Yes the auto purge deletes log entries greater than 7 days old.  Maybe I will add a purge button in a future version.


EDIT:  You can always uninstall the mod and check the database items then reinstall for a complete purge?
« Last Edit: January 26, 2011, 07:08:48 AM by butchs »
I have been truly inspired by the SUGGESTIONS as I sit on my throne and contemplate the wisdom imposed upon me.

Offline butchs

  • SMF Hero
  • ******
  • Posts: 1,733
  • Lost 7GB bandwidth!
    • EastCoastRollingThunder
Re: Forum Firewall
« Reply #117 on: January 26, 2011, 07:01:34 AM »
1) How do I get Proxy Firewall, is this a mod?
2) How do I get Htaccess protection such as blocking nasty ip addresses, CrawlProtect and GeoIP?
3) How do I get Project Honeypot?

1)  See reply 129 in this thread.  Your host may have it installed already.
2)  Search this site I posted a how to a while back on CrawlProtect.  GeoIP may be installed by your host.
3)  That is a mod called httpbl in the mod section.  As are the others.
 :D
« Last Edit: January 26, 2011, 07:11:31 AM by butchs »
I have been truly inspired by the SUGGESTIONS as I sit on my throne and contemplate the wisdom imposed upon me.

Offline JoeB

  • Jr. Member
  • **
  • Posts: 220
Re: Forum Firewall
« Reply #118 on: January 26, 2011, 07:53:53 AM »
As an admin, Now I can not log in the forum :

HTTP Error 403 Forbidden You don't have permission to access
/forums/index.php?action=login on this server.
Your computer may be infected with a virus or a trojan.

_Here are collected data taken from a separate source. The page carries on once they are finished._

-- ==== Sys2Proof/Certificates/Slice0/Obligations.lean ====
section
/-! DEFINITION. The statements for the provers. Each docstring names the rules of spec/ that the statement formalises or rests on. -/
open Sys2Proof Sys2Proof.Machine Sys2Proof.Machine.State


/-! ### The step and the invariant -/

/-- A step runs the command at the front of the queue on the state with the queue's rest, and idles for one drive clock on an empty queue (log entry 40: the
idle step is the model's choice). -/
def Obligations.StepRunsFront : Prop :=
  (∀ (c : Instr) (rest : List Instr) (s : State), s.pending = c :: rest → step s = exec c { s with pending := rest }) ∧
  ∀ s : State, s.pending = [] → step s = .next s.idle

/-- The register file and DRAM are canonical and every waiting command is well formed in the state after reset. Reset values that the register tables give
(R40–R42, R421, R446, R455, R499, R500, R541): read by their fields on the machine after a cold reset. -/
def Obligations.ResetState : Prop :=
  (State.reset.Sound) ∧
  let s := State.reset
  s.reg Reg.MEM_CTRL = 5 ∧ s.reg Reg.MEM_SCRUB = 0x18 ∧ s.reg Reg.MEM_CE_THR = 0x00180204 ∧ s.reg Reg.MEM_ERR_SYM = 0x7F7F ∧ s.reg (retMapReg .a) = 0xFFFFFFFF ∧
  s.reg (Reg.MEM_CE_CNT 0) = 0 ∧ s.reg Reg.FLT_FIRST = 0 ∧ s.fabOn = false ∧ s.fabValid = false ∧ s.holder = none ∧
  (∀ u : Cu, s.islandOnly u = true) ∧ s.mem.dram = [] ∧ s.pending = []

/-- Every step keeps the invariant: from every sound state, whatever command is in front, an answered state is sound. -/
def Obligations.StepKeepsSound : Prop :=
  ∀ s t : State, s.Sound → step s = .next t → t.Sound

/-- No command touches the queue or changes the part, every command answers a next state, and the register file and DRAM stay canonical. -/
def Obligations.CommandsLeaveTheQueue : Prop :=
  ∀ (c : Instr) (s : State), Tables s.part s.regs s.mem.dram s.mem.userFree →
    ∃ t, exec c s = .next t ∧ t.pending = s.pending ∧ t.part = s.part ∧ Tables t.part t.regs t.mem.dram t.mem.userFree

/-! ### The fabric record and the site (R41–R53, R67–R84). `w` is the state once the holder's write is recorded (R571). -/

/-- FAB_LOAD with EN 0 and BUSY 0 (R44), the deferred read (R45), a load whose host read failed, with code 0x0E (R47), and a load whose record the check
accepts, which ends with DONE 1 and BUSY 0 (R48). EN written 1 with VALID 1, no load running, no SHUTDOWN of the base domain and no safe state (R46): a site
check ends, EN reads 1, the drive is powered at the park image and Breeze starts. EN written 0: Thimble PARK with cause 2, EN reads 0, and the drive powers
down (R46, R533). -/
def Obligations.FabricRecordAndDrive : Prop :=
  ((∀ (u : Cu) (v : Word) (s : State), s.holds u = true → bit v 0 = false →
     let w := (s.recWrite u Reg.FAB_CTRL (v ||| 2)).setReg Reg.FAB_CTRL (putBit (s.reg Reg.FAB_CTRL) 2 (bit v 2))
     s.fabOn = false → w.fabOn = false → w.rbit Reg.FAB_STATUS 1 = false →
     let l : FabLoad := { stored := w.rbit Reg.FAB_CTRL 2, addr := w.rnat64 Reg.FAB_SRC_LO Reg.FAB_SRC_HI, len := w.rnat Reg.FAB_LEN,
                          waitDown := w.fab.downAt.isSome, startClk := w.clk }
     exec (.fabLoad u v) s = .next (({ w with fab := { w.fab with load := some l } } : State).orReg Reg.FAB_STATUS 2)) ∧
   (∀ (l : FabLoad) (s : State), s.fab.load = some l → l.waitDown = true → s.fab.powered = false →
     exec .fabLoadDeferredRead s = .next { s with fab := { s.fab with load := some { l with waitDown := false } } }) ∧
   (∀ (l : FabLoad) (off : Nat) (s : State), s.fab.load = some l → l.waitDown = false →
     exec (.fabLoadEnd (.failed off)) s = .next ((((({ s with fab := { s.fab with load := none } } : State).setReg Reg.FAB_ERR_CODE
       (word 0x0E)).setReg Reg.FAB_ERR_OFFSET (word off)).orReg Reg.FAB_STATUS 0x20).clrReg Reg.FAB_STATUS 2)) ∧
   (∀ (l : FabLoad) (b : List Byte) (f : Fdr) (s : State), s.fab.load = some l → l.waitDown = false → l.stored = false →
     FdrRead.check s.part (fit l.len b) l.len = .ok f →
     ∃ t, exec (.fabLoadEnd (.bytes b)) s = .next t ∧
       t = ({ s with fab := { s.fab with load := none } } : State).acceptFdr f (fit l.len b) ∧
       t.rbit Reg.FAB_STATUS 1 = false ∧ t.rbit Reg.FAB_STATUS 4 = true)) ∧
  (∀ (u : Cu) (v : Word) (s : State), s.holds u = true → bit v 1 = false → s.fabOn = false →
    let w := (s.recWrite u Reg.FAB_CTRL (v ||| 1)).setReg Reg.FAB_CTRL (putBit (s.reg Reg.FAB_CTRL) 2 (bit v 2))
    w.fld (Reg.THM_DOMAIN 0) 31 30 ≠ 3 → w.fabValid = true → w.rbit Reg.FAB_STATUS 1 = false → w.safeState ≠ 3 → w.gap = false →
    let w1 := (w.abortSite 0).orReg Reg.FAB_CTRL 1
    let w2 := ((({ w1 with fab := { w1.fab with powered := true, downAt := none, stagesDown := 0 } } : State).drivePark).startBreeze).showPark
    exec (.fabEnable u v) s = .next (if (w2.drvKeys ++ w2.monKeys).isEmpty then w2 else w2.requestBoundary)) ∧
  (∀ (u : Cu) (v : Word) (s : State), s.holds u = true → s.fabOn = false → bit v 1 = false →
    let w := (s.recWrite u Reg.FAB_CTRL (v ||| 1)).setReg Reg.FAB_CTRL (putBit (s.reg Reg.FAB_CTRL) 2 (bit v 2))
    w.fld (Reg.THM_DOMAIN 0) 31 30 ≠ 3 → w.fabValid = false → exec (.fabEnable u v) s = .next (w.orReg Reg.FAB_STATUS 4)) ∧
  (∀ (u : Cu) (v : Word) (s : State), s.holds u = true → bit v 1 = false → s.fabOn = true →
    let w := s.recWrite u Reg.FAB_CTRL (v &&& 0xFFFFFFFE)
    bit v 2 = s.rbit Reg.FAB_CTRL 2 →
    exec (.fabDisable u v) s = .next ((((w.enterPark 0xFFFF 2 true).clrReg Reg.FAB_CTRL 1).scheduleDown).showOff).spDisable)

The Firewall has determined that you: Invalid ip!
If you get this message in error, please contact the ADM1N and provide the date and time of this message.


Please advice. Only can use FTP to change any file

I stopped two commands by downloding index.php by ftp

//      'forumfirewall' => array('ForumFirewall.php', 'forumfirewall'),

   // start ForumFirewall
//   if (isset($modSettings['forumfirewall_enable']) && !empty($modSettings['forumfirewall_enable']) && $modSettings['forumfirewall_enable']) {
//      require_once($sourcedir . '/ForumFirewall.php'); }
   // end ForumFirewall
« Last Edit: January 26, 2011, 08:12:14 AM by JoeB »

Offline butchs

  • SMF Hero
  • ******
  • Posts: 1,733
  • Lost 7GB bandwidth!
    • EastCoastRollingThunder
Re: Forum Firewall
« Reply #119 on: January 26, 2011, 08:40:04 AM »
You should not turn on banned until you are sure that you are not going to ban yourself.

I will send you a pm.

I have been truly inspired by the SUGGESTIONS as I sit on my throne and contemplate the wisdom imposed upon me.